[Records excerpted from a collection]
☆ ☆ ☆ ☆

-- ==== Sys2Proof/Machine/StateMode.lean ====
section
/-! DEFINITION. State of the modes, epochs, the two-phase commit, fences, islands and authorization (01, 04, 06). -/

namespace Sys2Proof.Machine

/-- Operating modes (R130); `none` is the period before the boot commit (R127). -/
inductive Mode where
  | none
  | recovery
  | factory
  | provision
  | commission
  | parked
  | road
  | fieldReady
  | working
  | headland
  | service
  | limp
  | safeHold
  deriving DecidableEq, Repr

/-- Mode codes (R130). -/
def Mode.code : Mode → Nat
  | .none => 0x00
  | .recovery => 0x01
  | .factory => 0x02
  | .provision => 0x03
  | .commission => 0x04
  | .parked => 0x05
  | .road => 0x06
  | .fieldReady => 0x07
  | .working => 0x08
  | .headland => 0x09
  | .service => 0x0A
  | .limp => 0x0B
  | .safeHold => 0x0C

/-- The mode a code names. -/
def Mode.ofCode : Nat → Option Mode
  | 0x00 => some .none
  | 0x01 => some .recovery
  | 0x02 => some .factory
  | 0x03 => some .provision
  | 0x04 => some .commission
  | 0x05 => some .parked
  | 0x06 => some .road
  | 0x07 => some .fieldReady
  | 0x08 => some .working
  | 0x09 => some .headland
  | 0x0A => some .service
  | 0x0B => some .limp
  | 0x0C => some .safeHold
  | _ => Option.none

/-- A fenced unit (R25, R146). -/
structure Fence where
  unit : Nat
  /-- CAUSE of UNIT_FENCED (R228) -/
  cause : Nat
  /-- module time of the fence -/
  since : Nat
  /-- commit tick at which it was fenced under R146; none otherwise -/
  commit : Option Nat
  /-- it has been fenced for more than 10 s outside a mode change: a LIMP cause (R134) -/
  long : Bool
  /-- its convergence deadline has passed (R147) -/
  late : Bool
  deriving DecidableEq, Repr

/-- A mode change in progress (R141). -/
structure Change where
  /-- mode asked for -/
  requested : Mode
  /-- mode that commits (R134) -/
  target : Mode
  /-- CAUSE of R229; 0x00 for a host request -/
  cause : Nat
  /-- the host request; none for an automatic change -/
  req : Option Requester
  /-- forced entry to SAFE_HOLD (R145) -/
  forced : Bool
  /-- module time of the prepare -/
  prepare : Nat
  /-- islands that have answered ready, by number -/
  ready : List Nat
  /-- module time of the last ready, when all are in -/
  allReady : Option Nat
  /-- units fenced or in reset when the prepare was sent (R144) -/
  absent : List Nat
  /-- MODE record in the ledger; 0 before it is written -/
  record : Nat
  /-- units named as the cause of a convergence failure (R147, R229) -/
  units : List Nat
  deriving DecidableEq, Repr

/-- A challenge held for a proof (R225). -/
structure Challenge where
  nonce : List Byte
  /-- module time at which it expires -/
  expires : Nat
  deriving DecidableEq, Repr

/-- The requests that can be deferred while a mode change is in progress: by the module supervisor (R121, R138), and by the unit that
would falsify its answer (R143). -/
inductive DeferredOp where
  | modeRequest
  | rungRequest
  | selftest
  | tune
  | functionStart
  | imageInstall
  | imageRevert
  | recoveryEnter
  deriving DecidableEq, Repr

/-- A unit outside SUP defers the request; the others are held by SUP's own units and the module supervisor. -/
def DeferredOp.byUnit : DeferredOp → Bool
  | .selftest => true
  | .tune => true
  | .functionStart => true
  | _ => false

/-- State of one island (R17, R198). -/
structure Island where
  /-- island is released from reset (R126); reset 0 -/
  released : Bool
  /-- island reset counter, 32 bits (R20); reset 0 -/
  resets : U32
  /-- module times of its latest resets, newest first, for the storm of R134; reset none -/
  resetTimes : List Nat
  deriving DecidableEq, Repr

/-- An island at reset. -/
def Island.reset : Island := { released := false, resets := 0, resetTimes := [] }

/-- LIFECYCLE (R197). -/
inductive Lifecycle where
  | vendor
  | provisioned
  | commissioned
  deriving DecidableEq, Repr

/-- LIFECYCLE codes (R197). -/
def Lifecycle.code : Lifecycle → Nat
  | .vendor => 1
  | .provisioned => 2
  | .commissioned => 3

/-- A self-test in progress (R231). -/
structure SelfTest where
  unit : Nat
  depth : Nat
  req : Requester
  started : Nat
  deriving DecidableEq, Repr

/-- Modes, epochs, fences and authorization. -/
structure ModeState where
  /-- current mode (R130); reset 0x00 NONE (R127) -/
  mode : Mode
  /-- current epoch, 32 bits (R136), kept in the ledger; reset: 0 on a module that has never committed a mode -/
  epoch : U32
  /-- the boot mode has been committed since the last start (R127); reset 0 -/
  booted : Bool
  /-- mode at the last stop (R228), kept in the ledger; reset 0x00 -/
  lastMode : Mode
  /-- cause of the last stop (R229), kept in the ledger; reset 0x00 -/
  stopCause : Nat
  /-- module time of the last stop (R228); reset 0 -/
  stopTime : Nat
  /-- module time of the last commit (R227); reset 0 -/
  commitTick : Nat
  /-- CONVERGING (R146); reset 0 -/
  converging : Bool
  /-- the change in progress (R141); reset none -/
  change : Option Change
  /-- cause under which SAFE_HOLD was last committed (R824, R229), kept in the ledger; reset 0 -/
  holdCause : Nat
  /-- units named in UNITS of the MODE_CHANGED that committed the hold (R824); reset none -/
  holdUnits : List Nat
  /-- a SAFE_RST reset has been accepted since SAF reported RUN after the hold (R824); reset 0 -/
  holdRst : Bool
  /-- channel whose HOST_LOST caused the hold (R824); reset none -/
  holdChannel : Option Nat
  /-- functions with HOLD_MODULE that have demanded a hold and not returned to PERMIT after a reset, 8 bits, kept with the hold's
  cause (R824); reset 0 -/
  holdFns : Nat
  /-- causes of R135 that have arisen and for which no forced entry has begun, oldest first: CAUSE of R229, the units it
  names, and the channel of a HOST_LOST (R135); reset none -/
  holdPending : List (Nat × List Nat × Option Nat)
  /-- the first SAFE_HOLD cause held before the boot commit (R128, R135); reset none -/
  bootHold : Option Nat
  /-- fenced units, oldest first (R25, R146); reset none -/
  fences : List Fence
  /-- the islands by number (R17); reset: each `Island.reset` -/
  islands : Bank Island
  /-- challenge held for the safety password (R225); reset none -/
  challengePw : Option Challenge
  /-- challenge held for vendor authorization (R225); reset none -/
  challengeVendor : Option Challenge
  /-- consecutive failed safety-password proofs, kept in KEEP (R226); reset 0 -/
  failedPw : Nat
  /-- consecutive failed vendor proofs, kept in KEEP (R226); reset 0 -/
  failedVendor : Nat
  /-- end of the safety-password lock-out, module time, kept in KEEP (R226); reset none -/
  lockPw : Option Nat
  /-- end of the vendor lock-out, module time, kept in KEEP (R226); reset none -/
  lockVendor : Option Nat
  /-- channel that holds the commissioning session (R223, R762); reset none -/
  session : Option Nat
  /-- lifecycle (R197), kept; reset VENDOR (assumption 5) -/
  lifecycle : Lifecycle
  /-- self-tests in progress (R231); reset none -/
  selfTests : List SelfTest
  /-- Diagnostics counters, 32 bits each, at index unit × 1,024 + counter (R233); reset 0 -/
  diag : Bank U32
  /-- jack-in-the-box timeout in ms, 20–1,000 (R27, R205), kept in KEEP; shipped 100 -/
  jackMs : Nat
  /-- timeout in force since the last beat, ms (R205); shipped 100 -/
  jackInForce : Nat
  /-- module time of the module supervisor's last beat (R205); none before CTL arms the watchdog (R126); reset none -/
  lastBeat : Option Nat
  /-- the jack-in-the-box has expired and no beat has come since (R336); reset 0 -/
  jackExpired : Bool
  /-- CTL has applied safe states since the SUP reset (R328 safe_state_applied); reset 0 -/
  safeApplied : Bool
  deriving DecidableEq, Repr

/-- A module that has never committed a mode (R136), before its first start. -/
def ModeState.reset : ModeState :=
  { mode := .none, epoch := 0, booted := false, lastMode := .none, stopCause := 0, stopTime := 0, commitTick := 0,
    converging := false, change := Option.none, holdCause := 0, holdUnits := [], holdRst := false, holdChannel := Option.none, holdFns := 0, holdPending := [],
    bootHold := Option.none, fences := [], islands := Bank.empty,
    challengePw := Option.none, challengeVendor := Option.none, failedPw := 0, failedVendor := 0, lockPw := Option.none,
    lockVendor := Option.none, session := Option.none, lifecycle := .vendor,
    selfTests := [], diag := Bank.empty, jackMs := 100, jackInForce := 100, lastBeat := Option.none, jackExpired := false,
    safeApplied := false }

end Sys2Proof.Machine
end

☆ ☆ ☆ ☆

> [REQUIREMENT]: Only those lines of the entries above that run from the line containing "epoch : U32" to the line containing "(R128, R135); reset none -/", both included, should be transcribed exactly.

> [OUTPUT BELOW]:
  epoch : U32
  /-- the boot mode has been committed since the last start (R127); reset 0 -/
  booted : Bool
  /-- mode at the last stop (R228), kept in the ledger; reset 0x00 -/
  lastMode : Mode
  /-- cause of the last stop (R229), kept in the ledger; reset 0x00 -/
  stopCause : Nat
  /-- module time of the last stop (R228); reset 0 -/
  stopTime : Nat
  /-- module time of the last commit (R227); reset 0 -/
  commitTick : Nat
  /-- CONVERGING (R146); reset 0 -/
  converging : Bool
  /-- the change in progress (R141); reset none -/
  change : Option Change
  /-- cause under which SAFE_HOLD was last committed (R824, R229), kept in the ledger; reset 0 -/
  holdCause : Nat
  /-- units named in UNITS of the MODE_CHANGED that committed the hold (R824); reset none -/
  holdUnits : List Nat
  /-- a SAFE_RST reset has been accepted since SAF reported RUN after the hold (R824); reset 0 -/
  holdRst : Bool
  /-- channel whose HOST_LOST caused the hold (R824); reset none -/
  holdChannel : Option Nat
  /-- functions with HOLD_MODULE that have demanded a hold and not returned to PERMIT after a reset, 8 bits, kept with the hold's
  cause (R824); reset 0 -/
  holdFns : Nat
  /-- causes of R135 that have arisen and for which no forced entry has begun, oldest first: CAUSE of R229, the units it
  names, and the channel of a HOST_LOST (R135); reset none -/
  holdPending : List (Nat × List Nat × Option Nat)
  /-- the first SAFE_HOLD cause held before the boot commit (R128, R135); reset none -/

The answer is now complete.